• **WHAT THE EXERCISE ASKS**
In the records below, find the line with "0, image⟩ →" and the line with "simp [retaining, Store.blank]"; return exactly those lines and every line between them.

Stored items:
■ ■ ■ ■ ■
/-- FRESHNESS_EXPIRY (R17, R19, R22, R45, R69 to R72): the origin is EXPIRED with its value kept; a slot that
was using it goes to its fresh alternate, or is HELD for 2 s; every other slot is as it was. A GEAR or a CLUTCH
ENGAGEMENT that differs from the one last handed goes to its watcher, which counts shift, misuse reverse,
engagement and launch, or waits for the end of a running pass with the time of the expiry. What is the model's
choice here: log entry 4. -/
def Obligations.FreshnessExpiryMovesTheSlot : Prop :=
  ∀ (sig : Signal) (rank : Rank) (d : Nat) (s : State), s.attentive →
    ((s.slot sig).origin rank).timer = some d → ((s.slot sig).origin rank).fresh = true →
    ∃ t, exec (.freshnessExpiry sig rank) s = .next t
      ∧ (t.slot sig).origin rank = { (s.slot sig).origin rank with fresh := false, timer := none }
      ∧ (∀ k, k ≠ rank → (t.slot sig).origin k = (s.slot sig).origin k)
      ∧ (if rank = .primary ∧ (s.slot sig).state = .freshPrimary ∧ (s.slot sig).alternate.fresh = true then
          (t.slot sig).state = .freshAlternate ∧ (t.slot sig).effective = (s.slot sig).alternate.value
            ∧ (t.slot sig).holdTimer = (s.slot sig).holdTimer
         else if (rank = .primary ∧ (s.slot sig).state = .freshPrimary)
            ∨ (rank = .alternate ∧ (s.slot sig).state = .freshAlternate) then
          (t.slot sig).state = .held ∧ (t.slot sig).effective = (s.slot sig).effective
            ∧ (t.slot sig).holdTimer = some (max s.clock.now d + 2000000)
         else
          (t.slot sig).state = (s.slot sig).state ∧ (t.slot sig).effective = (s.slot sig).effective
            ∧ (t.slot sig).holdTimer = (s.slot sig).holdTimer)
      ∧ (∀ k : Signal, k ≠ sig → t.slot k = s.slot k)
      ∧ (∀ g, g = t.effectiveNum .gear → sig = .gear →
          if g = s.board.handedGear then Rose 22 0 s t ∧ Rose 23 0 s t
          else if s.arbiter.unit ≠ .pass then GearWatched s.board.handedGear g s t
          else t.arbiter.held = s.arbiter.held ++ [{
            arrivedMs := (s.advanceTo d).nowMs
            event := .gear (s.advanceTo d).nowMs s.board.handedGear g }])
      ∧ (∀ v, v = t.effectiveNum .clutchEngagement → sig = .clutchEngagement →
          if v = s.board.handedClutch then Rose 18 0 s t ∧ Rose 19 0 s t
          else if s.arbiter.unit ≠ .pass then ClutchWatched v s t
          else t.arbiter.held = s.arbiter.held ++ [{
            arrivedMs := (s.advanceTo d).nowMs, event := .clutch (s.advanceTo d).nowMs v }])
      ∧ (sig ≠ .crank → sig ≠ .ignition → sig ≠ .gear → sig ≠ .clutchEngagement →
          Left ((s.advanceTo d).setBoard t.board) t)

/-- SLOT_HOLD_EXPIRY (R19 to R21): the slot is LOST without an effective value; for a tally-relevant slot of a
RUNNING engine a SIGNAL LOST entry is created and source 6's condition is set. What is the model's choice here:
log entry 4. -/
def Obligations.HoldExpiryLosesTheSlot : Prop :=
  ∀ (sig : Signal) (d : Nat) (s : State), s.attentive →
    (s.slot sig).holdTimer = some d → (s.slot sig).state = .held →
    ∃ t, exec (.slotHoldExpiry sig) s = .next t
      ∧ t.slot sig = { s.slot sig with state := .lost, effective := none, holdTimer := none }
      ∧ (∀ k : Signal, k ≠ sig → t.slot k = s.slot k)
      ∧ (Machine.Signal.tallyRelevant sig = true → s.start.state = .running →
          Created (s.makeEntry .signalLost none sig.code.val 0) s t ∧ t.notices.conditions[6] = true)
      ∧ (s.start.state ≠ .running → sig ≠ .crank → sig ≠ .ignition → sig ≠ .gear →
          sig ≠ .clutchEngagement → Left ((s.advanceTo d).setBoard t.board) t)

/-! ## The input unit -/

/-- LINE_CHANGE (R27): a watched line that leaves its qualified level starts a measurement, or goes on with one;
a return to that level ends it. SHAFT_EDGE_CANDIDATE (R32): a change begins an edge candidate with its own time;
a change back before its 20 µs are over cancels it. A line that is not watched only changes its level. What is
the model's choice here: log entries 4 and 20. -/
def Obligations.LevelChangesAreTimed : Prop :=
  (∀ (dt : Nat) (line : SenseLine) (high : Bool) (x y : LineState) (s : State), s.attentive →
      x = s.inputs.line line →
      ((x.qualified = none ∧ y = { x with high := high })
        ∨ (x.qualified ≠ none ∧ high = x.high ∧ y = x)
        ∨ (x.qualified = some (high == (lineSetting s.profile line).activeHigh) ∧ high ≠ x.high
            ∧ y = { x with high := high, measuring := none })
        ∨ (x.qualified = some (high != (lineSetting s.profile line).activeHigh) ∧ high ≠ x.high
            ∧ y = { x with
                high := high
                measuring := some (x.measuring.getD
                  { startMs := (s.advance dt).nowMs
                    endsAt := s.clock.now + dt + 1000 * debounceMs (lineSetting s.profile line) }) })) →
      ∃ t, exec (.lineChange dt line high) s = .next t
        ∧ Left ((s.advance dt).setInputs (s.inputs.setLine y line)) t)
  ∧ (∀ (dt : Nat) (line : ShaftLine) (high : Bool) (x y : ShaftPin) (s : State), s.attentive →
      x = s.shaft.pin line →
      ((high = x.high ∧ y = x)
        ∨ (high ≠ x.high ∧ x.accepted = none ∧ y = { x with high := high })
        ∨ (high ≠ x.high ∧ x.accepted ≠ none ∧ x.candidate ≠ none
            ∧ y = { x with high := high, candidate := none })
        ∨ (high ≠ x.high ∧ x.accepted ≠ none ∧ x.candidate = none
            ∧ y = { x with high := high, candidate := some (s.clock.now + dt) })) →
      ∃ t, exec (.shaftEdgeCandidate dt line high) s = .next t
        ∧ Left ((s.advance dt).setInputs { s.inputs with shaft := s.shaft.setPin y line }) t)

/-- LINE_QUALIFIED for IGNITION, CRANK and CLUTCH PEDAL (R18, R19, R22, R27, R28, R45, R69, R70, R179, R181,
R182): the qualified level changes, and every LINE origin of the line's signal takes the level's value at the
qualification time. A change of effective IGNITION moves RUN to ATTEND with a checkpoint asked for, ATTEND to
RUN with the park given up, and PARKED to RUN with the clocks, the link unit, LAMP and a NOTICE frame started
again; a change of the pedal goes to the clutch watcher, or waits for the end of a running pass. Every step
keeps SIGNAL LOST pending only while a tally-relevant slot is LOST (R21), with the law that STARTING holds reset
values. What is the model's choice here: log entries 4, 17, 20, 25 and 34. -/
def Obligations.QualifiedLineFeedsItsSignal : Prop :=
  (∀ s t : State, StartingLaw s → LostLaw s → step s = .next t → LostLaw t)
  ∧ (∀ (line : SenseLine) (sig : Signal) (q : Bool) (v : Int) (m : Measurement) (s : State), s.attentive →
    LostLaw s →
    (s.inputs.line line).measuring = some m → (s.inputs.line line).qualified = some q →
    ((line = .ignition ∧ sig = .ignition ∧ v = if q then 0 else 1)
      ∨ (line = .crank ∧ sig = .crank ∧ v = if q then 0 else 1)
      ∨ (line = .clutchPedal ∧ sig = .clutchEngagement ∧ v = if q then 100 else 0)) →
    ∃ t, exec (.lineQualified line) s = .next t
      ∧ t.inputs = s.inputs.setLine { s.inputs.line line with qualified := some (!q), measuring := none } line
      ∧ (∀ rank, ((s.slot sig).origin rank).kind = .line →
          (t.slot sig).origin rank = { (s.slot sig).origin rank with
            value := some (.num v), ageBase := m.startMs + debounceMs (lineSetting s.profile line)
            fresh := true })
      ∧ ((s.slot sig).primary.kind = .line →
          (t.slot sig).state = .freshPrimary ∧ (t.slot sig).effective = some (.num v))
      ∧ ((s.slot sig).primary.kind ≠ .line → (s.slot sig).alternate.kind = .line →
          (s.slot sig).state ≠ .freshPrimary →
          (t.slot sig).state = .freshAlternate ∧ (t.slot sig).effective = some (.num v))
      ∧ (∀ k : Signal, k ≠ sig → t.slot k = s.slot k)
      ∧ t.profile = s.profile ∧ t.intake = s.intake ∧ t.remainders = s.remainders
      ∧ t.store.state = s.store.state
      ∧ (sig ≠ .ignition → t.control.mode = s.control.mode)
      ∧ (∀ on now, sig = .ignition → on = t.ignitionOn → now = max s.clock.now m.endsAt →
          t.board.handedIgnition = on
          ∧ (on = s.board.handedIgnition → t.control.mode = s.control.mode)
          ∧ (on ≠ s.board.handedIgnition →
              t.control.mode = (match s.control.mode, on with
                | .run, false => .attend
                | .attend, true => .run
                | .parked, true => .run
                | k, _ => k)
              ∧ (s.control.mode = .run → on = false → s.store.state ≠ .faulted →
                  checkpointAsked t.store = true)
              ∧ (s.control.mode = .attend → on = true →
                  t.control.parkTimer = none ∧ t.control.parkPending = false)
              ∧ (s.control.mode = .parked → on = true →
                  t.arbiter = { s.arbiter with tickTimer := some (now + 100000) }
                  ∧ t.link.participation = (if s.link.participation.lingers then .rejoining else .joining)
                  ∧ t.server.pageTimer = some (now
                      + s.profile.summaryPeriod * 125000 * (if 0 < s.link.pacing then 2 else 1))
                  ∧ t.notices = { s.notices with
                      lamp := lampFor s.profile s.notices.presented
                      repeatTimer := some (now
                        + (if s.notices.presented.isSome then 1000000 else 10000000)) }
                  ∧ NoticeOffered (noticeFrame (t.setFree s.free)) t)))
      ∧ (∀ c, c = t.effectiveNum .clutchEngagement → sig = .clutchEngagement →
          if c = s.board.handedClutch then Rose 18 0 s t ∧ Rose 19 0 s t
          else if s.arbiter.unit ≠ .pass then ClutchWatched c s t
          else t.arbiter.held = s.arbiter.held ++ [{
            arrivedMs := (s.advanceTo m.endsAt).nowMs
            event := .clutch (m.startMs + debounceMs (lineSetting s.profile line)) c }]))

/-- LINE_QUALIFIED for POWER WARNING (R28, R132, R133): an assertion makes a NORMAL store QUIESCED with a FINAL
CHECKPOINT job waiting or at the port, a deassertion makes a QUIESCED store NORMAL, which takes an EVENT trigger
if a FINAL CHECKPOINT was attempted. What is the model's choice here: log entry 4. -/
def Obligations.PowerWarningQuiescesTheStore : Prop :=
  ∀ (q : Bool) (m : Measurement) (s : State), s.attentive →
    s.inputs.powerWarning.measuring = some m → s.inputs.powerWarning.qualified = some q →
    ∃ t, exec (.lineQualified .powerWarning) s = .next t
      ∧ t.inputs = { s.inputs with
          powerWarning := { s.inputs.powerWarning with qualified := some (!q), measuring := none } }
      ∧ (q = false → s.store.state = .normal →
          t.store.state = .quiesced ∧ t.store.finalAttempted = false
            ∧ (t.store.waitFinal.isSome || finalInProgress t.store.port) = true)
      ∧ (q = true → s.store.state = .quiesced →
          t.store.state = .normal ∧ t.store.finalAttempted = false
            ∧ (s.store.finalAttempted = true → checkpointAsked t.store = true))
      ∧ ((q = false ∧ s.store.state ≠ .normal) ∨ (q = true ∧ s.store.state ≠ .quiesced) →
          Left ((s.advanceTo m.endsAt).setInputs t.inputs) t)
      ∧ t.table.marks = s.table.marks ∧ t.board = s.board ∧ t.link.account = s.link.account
■ ■ ■ ■ ■
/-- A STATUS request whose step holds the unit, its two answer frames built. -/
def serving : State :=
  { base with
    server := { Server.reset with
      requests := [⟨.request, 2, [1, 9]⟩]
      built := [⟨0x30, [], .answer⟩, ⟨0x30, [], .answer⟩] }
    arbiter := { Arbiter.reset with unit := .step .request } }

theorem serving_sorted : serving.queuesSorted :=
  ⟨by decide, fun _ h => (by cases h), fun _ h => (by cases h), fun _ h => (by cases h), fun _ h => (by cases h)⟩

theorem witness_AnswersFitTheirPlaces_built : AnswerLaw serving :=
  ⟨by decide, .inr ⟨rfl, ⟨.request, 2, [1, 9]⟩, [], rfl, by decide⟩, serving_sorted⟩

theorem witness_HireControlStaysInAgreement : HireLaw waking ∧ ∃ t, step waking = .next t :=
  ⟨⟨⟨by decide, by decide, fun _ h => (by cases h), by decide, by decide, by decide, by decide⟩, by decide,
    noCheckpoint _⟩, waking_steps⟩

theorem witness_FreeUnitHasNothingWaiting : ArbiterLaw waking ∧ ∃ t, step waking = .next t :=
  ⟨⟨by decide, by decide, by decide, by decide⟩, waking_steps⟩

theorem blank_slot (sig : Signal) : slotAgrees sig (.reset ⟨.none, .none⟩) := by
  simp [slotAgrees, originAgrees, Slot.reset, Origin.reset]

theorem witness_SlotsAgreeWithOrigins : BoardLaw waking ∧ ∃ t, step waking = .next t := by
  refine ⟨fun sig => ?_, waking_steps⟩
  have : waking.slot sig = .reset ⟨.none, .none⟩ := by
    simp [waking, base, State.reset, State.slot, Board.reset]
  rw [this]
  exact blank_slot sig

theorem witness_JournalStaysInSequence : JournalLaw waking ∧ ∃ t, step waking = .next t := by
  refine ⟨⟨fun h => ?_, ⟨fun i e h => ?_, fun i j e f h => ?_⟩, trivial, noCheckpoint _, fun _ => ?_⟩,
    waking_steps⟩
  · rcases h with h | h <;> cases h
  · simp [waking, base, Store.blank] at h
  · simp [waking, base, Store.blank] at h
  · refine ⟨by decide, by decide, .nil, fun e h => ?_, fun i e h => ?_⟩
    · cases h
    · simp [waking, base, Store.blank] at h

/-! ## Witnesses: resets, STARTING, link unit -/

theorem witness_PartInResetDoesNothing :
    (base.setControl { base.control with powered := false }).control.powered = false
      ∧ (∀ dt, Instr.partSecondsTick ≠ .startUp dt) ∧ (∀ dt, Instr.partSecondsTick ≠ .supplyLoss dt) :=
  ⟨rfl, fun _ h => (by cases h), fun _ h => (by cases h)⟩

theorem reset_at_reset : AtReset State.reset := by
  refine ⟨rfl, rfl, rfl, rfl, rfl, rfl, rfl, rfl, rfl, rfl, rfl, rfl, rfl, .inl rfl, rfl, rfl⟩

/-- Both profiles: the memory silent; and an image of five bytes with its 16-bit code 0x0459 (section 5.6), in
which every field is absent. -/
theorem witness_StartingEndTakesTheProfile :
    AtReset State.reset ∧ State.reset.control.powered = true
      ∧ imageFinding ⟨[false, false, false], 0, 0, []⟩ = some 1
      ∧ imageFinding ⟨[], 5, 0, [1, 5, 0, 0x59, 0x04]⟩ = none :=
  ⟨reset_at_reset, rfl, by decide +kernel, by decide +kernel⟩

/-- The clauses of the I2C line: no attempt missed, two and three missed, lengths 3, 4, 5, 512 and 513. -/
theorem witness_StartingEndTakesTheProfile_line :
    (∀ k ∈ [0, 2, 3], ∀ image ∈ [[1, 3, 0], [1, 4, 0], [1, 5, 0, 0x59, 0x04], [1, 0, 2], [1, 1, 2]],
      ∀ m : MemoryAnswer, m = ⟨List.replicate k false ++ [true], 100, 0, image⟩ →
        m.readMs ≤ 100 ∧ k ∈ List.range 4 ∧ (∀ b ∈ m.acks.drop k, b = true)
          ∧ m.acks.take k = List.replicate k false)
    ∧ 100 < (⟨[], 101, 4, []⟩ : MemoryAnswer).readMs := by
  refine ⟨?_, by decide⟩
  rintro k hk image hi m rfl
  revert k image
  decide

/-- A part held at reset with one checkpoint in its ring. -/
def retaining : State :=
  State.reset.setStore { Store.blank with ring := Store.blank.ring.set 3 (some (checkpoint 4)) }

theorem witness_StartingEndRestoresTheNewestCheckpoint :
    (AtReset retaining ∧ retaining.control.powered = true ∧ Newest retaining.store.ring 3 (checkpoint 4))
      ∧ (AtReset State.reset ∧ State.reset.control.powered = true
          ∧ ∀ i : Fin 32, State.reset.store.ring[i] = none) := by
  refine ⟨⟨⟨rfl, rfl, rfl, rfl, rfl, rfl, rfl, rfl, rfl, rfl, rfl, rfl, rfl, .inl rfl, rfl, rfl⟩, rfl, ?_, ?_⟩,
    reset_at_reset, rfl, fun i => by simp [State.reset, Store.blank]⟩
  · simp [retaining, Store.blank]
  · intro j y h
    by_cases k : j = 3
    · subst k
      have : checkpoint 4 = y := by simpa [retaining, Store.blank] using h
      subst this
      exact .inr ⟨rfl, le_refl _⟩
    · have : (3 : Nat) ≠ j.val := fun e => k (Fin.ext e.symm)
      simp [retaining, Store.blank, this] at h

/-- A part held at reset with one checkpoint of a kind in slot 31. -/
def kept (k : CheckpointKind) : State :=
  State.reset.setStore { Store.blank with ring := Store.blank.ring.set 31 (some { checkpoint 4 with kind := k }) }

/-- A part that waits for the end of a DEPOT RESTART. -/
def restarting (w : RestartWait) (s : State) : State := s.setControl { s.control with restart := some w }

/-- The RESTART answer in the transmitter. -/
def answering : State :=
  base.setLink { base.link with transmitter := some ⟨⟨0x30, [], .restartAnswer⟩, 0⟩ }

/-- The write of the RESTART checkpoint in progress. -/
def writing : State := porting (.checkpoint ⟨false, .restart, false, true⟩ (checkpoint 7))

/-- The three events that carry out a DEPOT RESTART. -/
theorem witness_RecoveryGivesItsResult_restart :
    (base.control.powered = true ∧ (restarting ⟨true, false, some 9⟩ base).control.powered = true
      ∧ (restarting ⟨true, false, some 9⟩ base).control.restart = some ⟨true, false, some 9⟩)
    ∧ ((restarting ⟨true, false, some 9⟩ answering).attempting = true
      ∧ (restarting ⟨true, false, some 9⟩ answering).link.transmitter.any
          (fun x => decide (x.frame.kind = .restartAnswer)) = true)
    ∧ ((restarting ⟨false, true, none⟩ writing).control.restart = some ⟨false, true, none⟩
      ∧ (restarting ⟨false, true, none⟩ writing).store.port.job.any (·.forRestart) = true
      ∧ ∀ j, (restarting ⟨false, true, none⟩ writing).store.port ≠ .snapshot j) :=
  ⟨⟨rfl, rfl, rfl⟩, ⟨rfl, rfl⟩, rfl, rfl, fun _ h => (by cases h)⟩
■ ■ ■ ■ ■
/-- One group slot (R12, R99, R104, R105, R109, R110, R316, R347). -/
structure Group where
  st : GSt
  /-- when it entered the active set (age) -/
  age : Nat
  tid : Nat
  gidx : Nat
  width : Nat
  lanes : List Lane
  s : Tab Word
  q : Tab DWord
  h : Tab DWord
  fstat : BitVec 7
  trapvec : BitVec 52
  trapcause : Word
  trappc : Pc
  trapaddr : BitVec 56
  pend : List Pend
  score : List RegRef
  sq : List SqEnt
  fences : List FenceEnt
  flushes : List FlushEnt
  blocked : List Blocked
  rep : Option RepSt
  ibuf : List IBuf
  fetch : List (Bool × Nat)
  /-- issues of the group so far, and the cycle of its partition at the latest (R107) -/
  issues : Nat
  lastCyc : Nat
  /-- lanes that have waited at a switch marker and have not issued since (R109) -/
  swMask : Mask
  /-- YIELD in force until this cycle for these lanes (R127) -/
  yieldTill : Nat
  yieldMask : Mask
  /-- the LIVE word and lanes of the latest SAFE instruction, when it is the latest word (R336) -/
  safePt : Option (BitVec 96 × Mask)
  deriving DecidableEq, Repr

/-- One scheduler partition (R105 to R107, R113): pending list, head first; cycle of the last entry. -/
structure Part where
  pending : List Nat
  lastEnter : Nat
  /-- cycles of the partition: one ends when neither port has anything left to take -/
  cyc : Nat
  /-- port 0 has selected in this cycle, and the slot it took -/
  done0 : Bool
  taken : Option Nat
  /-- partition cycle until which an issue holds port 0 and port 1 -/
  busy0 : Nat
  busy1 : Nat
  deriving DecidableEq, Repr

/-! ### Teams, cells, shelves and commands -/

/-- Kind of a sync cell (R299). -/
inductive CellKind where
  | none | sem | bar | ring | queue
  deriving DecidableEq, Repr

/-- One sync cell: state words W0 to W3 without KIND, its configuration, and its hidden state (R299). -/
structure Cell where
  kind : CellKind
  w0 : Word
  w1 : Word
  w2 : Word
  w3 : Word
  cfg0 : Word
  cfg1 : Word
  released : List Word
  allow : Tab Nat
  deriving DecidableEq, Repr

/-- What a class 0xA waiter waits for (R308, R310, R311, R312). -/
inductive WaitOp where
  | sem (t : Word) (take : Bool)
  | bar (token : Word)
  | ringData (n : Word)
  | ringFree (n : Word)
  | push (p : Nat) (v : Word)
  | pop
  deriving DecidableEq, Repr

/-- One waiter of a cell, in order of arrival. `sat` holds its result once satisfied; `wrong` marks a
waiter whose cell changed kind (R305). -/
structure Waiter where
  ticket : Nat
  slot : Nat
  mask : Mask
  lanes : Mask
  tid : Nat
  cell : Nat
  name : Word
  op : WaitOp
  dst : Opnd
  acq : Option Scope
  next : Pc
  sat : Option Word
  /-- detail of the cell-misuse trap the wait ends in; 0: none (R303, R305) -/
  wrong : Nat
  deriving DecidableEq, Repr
■ ■ ■ ■ ■
• **OUTPUT FOR THIS EXERCISE**
      ∀ m : MemoryAnswer, m = ⟨List.replicate k false ++ [true], 100, 0, image⟩ →
        m.readMs ≤ 100 ∧ k ∈ List.range 4 ∧ (∀ b ∈ m.acks.drop k, b = true)
          ∧ m.acks.take k = List.replicate k false)
    ∧ 100 < (⟨[], 101, 4, []⟩ : MemoryAnswer).readMs := by
  refine ⟨?_, by decide⟩
  rintro k hk image hi m rfl
  revert k image
  decide

/-- A part held at reset with one checkpoint in its ring. -/
def retaining : State :=
  State.reset.setStore { Store.blank with ring := Store.blank.ring.set 3 (some (checkpoint 4)) }

theorem witness_StartingEndRestoresTheNewestCheckpoint :
    (AtReset retaining ∧ retaining.control.powered = true ∧ Newest retaining.store.ring 3 (checkpoint 4))
      ∧ (AtReset State.reset ∧ State.reset.control.powered = true
          ∧ ∀ i : Fin 32, State.reset.store.ring[i] = none) := by
  refine ⟨⟨⟨rfl, rfl, rfl, rfl, rfl, rfl, rfl, rfl, rfl, rfl, rfl, rfl, rfl, .inl rfl, rfl, rfl⟩, rfl, ?_, ?_⟩,
    reset_at_reset, rfl, fun i => by simp [State.reset, Store.blank]⟩
  · simp [retaining, Store.blank]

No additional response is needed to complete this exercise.